Moroccan actor, model and fighter

Youssef Ben Hayoun Sadafi (يوسف بن حيون صدافي) born (22 December 1990-) in Agadir is a Moroccan actor, model and fighter. He rose to popularity through the TV series Thousand and One Nights on Medi 1 TV playing the role of "Farès", and later during his participation in Arab casting, an Arabic talent show.

==Biography==

Born in Agadir of a Moroccan father and an Italian mother, Ben Hayoun Sadafi grew up in Marrakesh, before travelling to Italy to study when he was 18.

=== Model ===

Ben Hayoun Sadafi began a career in modeling when he was almost in his twenties.
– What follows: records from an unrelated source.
/-- R193, R194, R201, R203: a replay starts from the oldest held flit and is counted; a port retrains, ends its retrain
ACTIVE, is retired where its training fails for the third time or ends below x16, or is disabled where no HELLO comes; a lost
link leaves its port in training with its held flits, which is the model's choice (DEDUCED, log 47). R284: an event of a retired
port is logged and nothing else; its CLASS 2 is the model's choice (DEDUCED, log 93). -/
def Obligations.PortsTrainAndAreLost : Prop :=
  ∀ (s : State) (k mode : Nat) (ok : Bool), k < 3 →
    ((s.port k).st = 2 → (s.port k).held ≠ [] → (s.port k).resends < 8 →
      exec (.replayTimeout k) s = .next (s.modPort k fun x => { x with resend := x.held.length, replays := x.replays + 1 })) ∧
    ((s.port k).st = 2 → s.rep.retPort.testBit k = false → ∃ t, exec (.peerRetrain k) s = .next t ∧
      ((t.port k).st = 3 ∨ (t.port k).st = 5) ∧ (t.port k).retrains = min 255 ((s.port k).retrains + 1)) ∧
    (s.rep.retPort.testBit k = true → ∃ t, exec (.peerRetrain k) s = .next t ∧
      t = { s with log := t.log, logNext := t.logNext } ∧
      t.log.head?.map (fun e => (e.code, e.cls, e.unit)) = some (0x12, 2, k)) ∧
    (((s.port k).st = 1 ∨ (s.port k).st = 3) → s.rep.retPort.testBit k = false → mode < 4 →
      ∃ t, exec (.peerRetrainDone k true mode 0) s = .next t ∧ (t.port k).st = 2 ∧ (t.port k).mode = mode ∧
        (t.port k).resend = (s.port k).held.length ∧ (t.port k).helloSeen = false) ∧
    (((s.port k).st = 1 ∨ (s.port k).st = 3) → s.rep.retPort.testBit k = false → (s.port k).attempt < 2 →
      exec (.peerRetrainDone k false mode 0) s = .next (s.modPort k fun x => { x with attempt := x.attempt + 1 })) ∧
    (((s.port k).st = 1 ∨ (s.port k).st = 3) → s.rep.retPort.testBit k = false →
      ((ok = true ∧ 4 ≤ mode) ∨ (ok = false ∧ 2 ≤ (s.port k).attempt)) →
      ∃ t, exec (.peerRetrainDone k ok mode 0) s = .next t ∧ (t.port k).st = 5 ∧ t.rep.retPort.testBit k = true) ∧
    ((s.port k).st = 2 → (s.port k).helloSeen = false → ∃ t, exec (.noHello k) s = .next t ∧ (t.port k).st = 4 ∧
      (t.port k).disCause = 3) ∧
    (((s.port k).st = 2 ∨ (s.port k).st = 3) → ∃ t, exec (.peerLinkLost k) s = .next t ∧ (t.port k).st = 1 ∧
      (t.port k).helloSeen = false ∧ (t.port k).held = (s.port k).held ∧ t.parts = s.parts)

/-! Rules of the whole machine. -/

/-- No step breaks the order of the caps. -/
def Obligations.StepsKeepTheCapsInOrder : Prop :=
  ∀ s t : State, CapsOrdered s → step s = .next t → CapsOrdered t

/-- R220, R223: a die reaches debug level FULL only where its debug strap is set. R221: a taint bit, once set, is
cleared by a COLD reset alone. -/
def Obligations.FullDebugAndTaintAreGuarded : Prop :=
  (∀ (c : Instr) (s t : State), exec c s = .next t → s.mg.debugLevel ≠ 2 → t.mg.debugLevel = 2 → s.debugStrap = true) ∧
  (∀ (c : Instr) (s t : State) (b : Nat), exec c s = .next t → s.mg.taint.testBit b = true →
    t.mg.taint.testBit b = true ∨ (t.mg.released = false ∧ t.mg.taint = 0))

/-- The tables that hold the store, host memory and their poison stay in canonical form at every step: addresses rise, and no
entry repeats what an unlisted address reads as. The form is the model's own (DESIGN CHOICE, logs 11 and 12); no rule of the
spec names it. -/
def Obligations.StepsKeepMemoryCanonical : Prop :=
  ∀ s t : State, s.memWf → step s = .next t → t.memWf

/-- Tables REG-3, PWR-2, BOOT-4, PART-8: what holds right after the release of the always-on reset: STANDBY with no firmware, no
partition, no queue enabled, no taint, the caps at their reset values and the invariants of the steps. -/
def Obligations.ResetMeetsTheInvariants : Prop :=
  CapsOrdered State.reset ∧ State.reset.memWf ∧ State.reset.pending = [] ∧ State.reset.serving = false ∧
    State.reset.mg.fwRunning = false ∧ State.reset.mg.taint = 0 ∧ State.reset.mg.debugLevel = 0 ∧
    (∀ p, (State.reset.part p).st = 0) ∧ (∀ q, (State.reset.queue q).st = .disabled ∧ State.reset.queueOwner q = none) ∧
    State.reset.pwr.capSust = 0x1400 ∧ State.reset.pwr.capPk1 = 0x1CC0 ∧ State.reset.pwr.capPk2 = 0x1A40 ∧
    State.reset.readReg .port 0 = 0x4F111620

/-! Commands of the dispatcher and of its engine. -/

/-- R158, Table MEM-5: SIGNAL reads its word, writes what its OP makes of it and the operands, and puts the old value at
RESULT_ADDR: at CREST scope in the atomic buffer (R159), else in the store; nothing else of the store changes. That the upper
halves of the operands do not count at WIDTH 4, and that RESULT_ADDR takes 8 bytes there too, is the model's choice (DESIGN
CHOICE, log 126). R155: a FENCE performs every write of its queue's earlier commands at its scope. Table CMD-6: a MARKER ends
once it is the first of its queue. R129: a row of a MOVE's COPY or GATHER leaves its source row's bytes at its destination,
zeroes for the index 0xFFFF_FFFF, and meets GATHER_INDEX for an index beyond the source. R85: a row of a CONVERT to a scalar
format of whole bytes leaves each of its elements converted, and nothing else. -/
def Obligations.DispatcherCommandsAndMovesTakeEffect : Prop :=
  (∀ (s : State) (c : Cmd), s.cmd? c.q c.t = some c → c.fin = none → c.dbg = false →
    let done (t : State) : Prop := (t.cmd? c.q c.t).map (·.fin) = some (some (c.okStatus, 0))
    (let w := c.f8 0x31
      let g := s.gaddr c.part (c.f64 0x10)
      let gs := (List.range w).map (g + ·)
      let rs := if c.f64 0x28 = 0 then [] else s.gaddrs c.part (c.f64 0x28) 8
      let old := ofBytes (gs.map (tget 0#8 s.store))
      let new := match c.f8 0x30 with
        | 0 => (old + c.f64 0x18) % 256 ^ w
        | 1 => max old (c.f64 0x18 % 256 ^ w)
        | _ => if old = c.f64 0x20 % 256 ^ w then c.f64 0x18 % 256 ^ w else old
      let t := s.runSignal c
      (w = 4 ∨ w = 8) → g % w = 0 → s.gaddrs c.part (c.f64 0x10) w = gs → rs.Nodup → Plain s (gs ++ rs) →
      s.abuf.length < 16 → (∀ b ∈ s.abuf, b.addr / 64 ≠ g / 64) →
        done t ∧ (∀ i, i < rs.length → tget 0#8 t.store (rs.getD i 0) = BitVec.ofNat 8 (old / 256 ^ i)) ∧
        (∀ k, k ∉ gs → k ∉ rs → tget 0#8 t.store k = tget 0#8 s.store k) ∧
        (c.scope = 0 → t.wordAt g w = new ∧ ∀ k, k ∉ rs → tget 0#8 t.store k = tget 0#8 s.store k) ∧
        (c.scope ≠ 0 → ∀ i, i < w → g + i ∉ rs → tget 0#8 t.store (g + i) = BitVec.ofNat 8 (new / 256 ^ i))) ∧
    ((c.scope ≠ 0 → s.flushHeld (fun _ => true) = none) → done (s.runFence c) ∧
      (∀ e ∈ (s.runFence c).pend, e.crest.isSome = true → e.q = c.q → e.t ≠ c.t → ∃ k, e.scope = some k ∧ c.scope ≤ k) ∧
      (c.scope ≠ 0 → (s.runFence c).abuf = []) ∧ (c.scope = 0 → (s.runFence c).store = s.store ∧ (s.runFence c).abuf = s.abuf)) ∧
    (c.scope ≠ 0 → ∀ h, s.flushHeld (fun _ => true) = some h → s.runFence c = s.stall c.q c.t h) ∧
    (c.started = true → s.cmds.find? (fun d => d.q = c.q) = some c →
      (c.opcode = 10 → done (s.markers c.q) ∧ (s.markers c.q).store = s.store) ∧ (c.opcode ≠ 10 → s.markers c.q = s))) ∧
  (∀ (s : State) (c : Cmd) (p r : Nat), c.f8 0x38 ≤ 1 → c.moveOverlap = false →
    let n := c.f32 0x2C
    let is := if c.f8 0x38 = 1 then s.gaddrs c.part (c.f64 0x20 + 4 * r) 4 else []
    let i := if c.f8 0x38 = 1 then ofBytes (is.map (tget 0#8 s.store)) else r
    let ss := s.gaddrs c.part (c.f64 0x10 + i * c.f32 0x30) n
    let ds := s.gaddrs c.part (c.f64 0x18 + r * c.f32 0x34) n
    Plain s (is ++ ds) → ds.Nodup →
    (¬(c.f8 0x38 = 1 ∧ c.f32 0x3C ≤ i) → Plain s ss → ∃ t, s.moveRow c p r = .ok t ∧
      (∀ k, k < n → tget 0#8 t.store (ds.getD k 0) = tget 0#8 s.store (ss.getD k 0)) ∧
      (∀ g, g ∉ ds → tget 0#8 t.store g = tget 0#8 s.store g) ∧ t.hostMem = s.hostMem) ∧
    (c.f8 0x38 = 1 → i = 0xFFFFFFFF → ∃ t, s.moveRow c p r = .ok t ∧
      (∀ k, k < n → tget 0#8 t.store (ds.getD k 0) = 0#8) ∧ (∀ g, g ∉ ds → tget 0#8 t.store g = tget 0#8 s.store g)) ∧
    (c.f8 0x38 = 1 → i ≠ 0xFFFFFFFF → c.f32 0x3C ≤ i → ∃ t, s.moveRow c p r = .error (t, sFault, 0x45) ∧ t.store = s.store)) ∧
  (∀ (s : State) (c : Cmd) (p u gen r : Nat),
    let n := c.f32 0x24
    let f := c.dOut.format
    let w := elemBits f / 8
    let ds := s.outAddrs c r 0 n
    0 < n → n ≤ 128 → f ∈ [0x01, 0x02, 0x09, 0x10, 0x11, 0x12, 0x13] → Plain s (s.convertAddrs c r ++ ds) → ds.Nodup →
    ∃ t g, s.convertRow c p u gen r = .ok (t, g) ∧
      (∀ k i, k < n → i < w → tget 0#8 t.store (ds.getD (w * k + i) 0) =
        BitVec.ofNat 8 ((convScalar f ((c.convLanes u gen).getD k .rne) c.satMode
          (c.srcValue (s.elem (obsOf c p) c.part c.dA n r k))).bits / 256 ^ i)) ∧
      (∀ a, a ∉ ds → tget 0#8 t.store a = tget 0#8 s.store a))
end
He appeared in campaigns and photo shoots for brands such as Johnnie Walker and Wings of Freedom in addition to a shoot for the Ministry of Tourism to promote domestic tourism in Russia.

===Actor===

Ben Hayoun Sadafi's first appearance on Moroccan TV, was as "Farès" in the Moroccan series "1001 Nights" in 2011. He also participated in Arab Casting, a talent show aired on Abu Dhabi TV "Chorouq", and served as Nabila Benatia's bodyguard during the shooting of reality TV Allo Nabila in Marrakech.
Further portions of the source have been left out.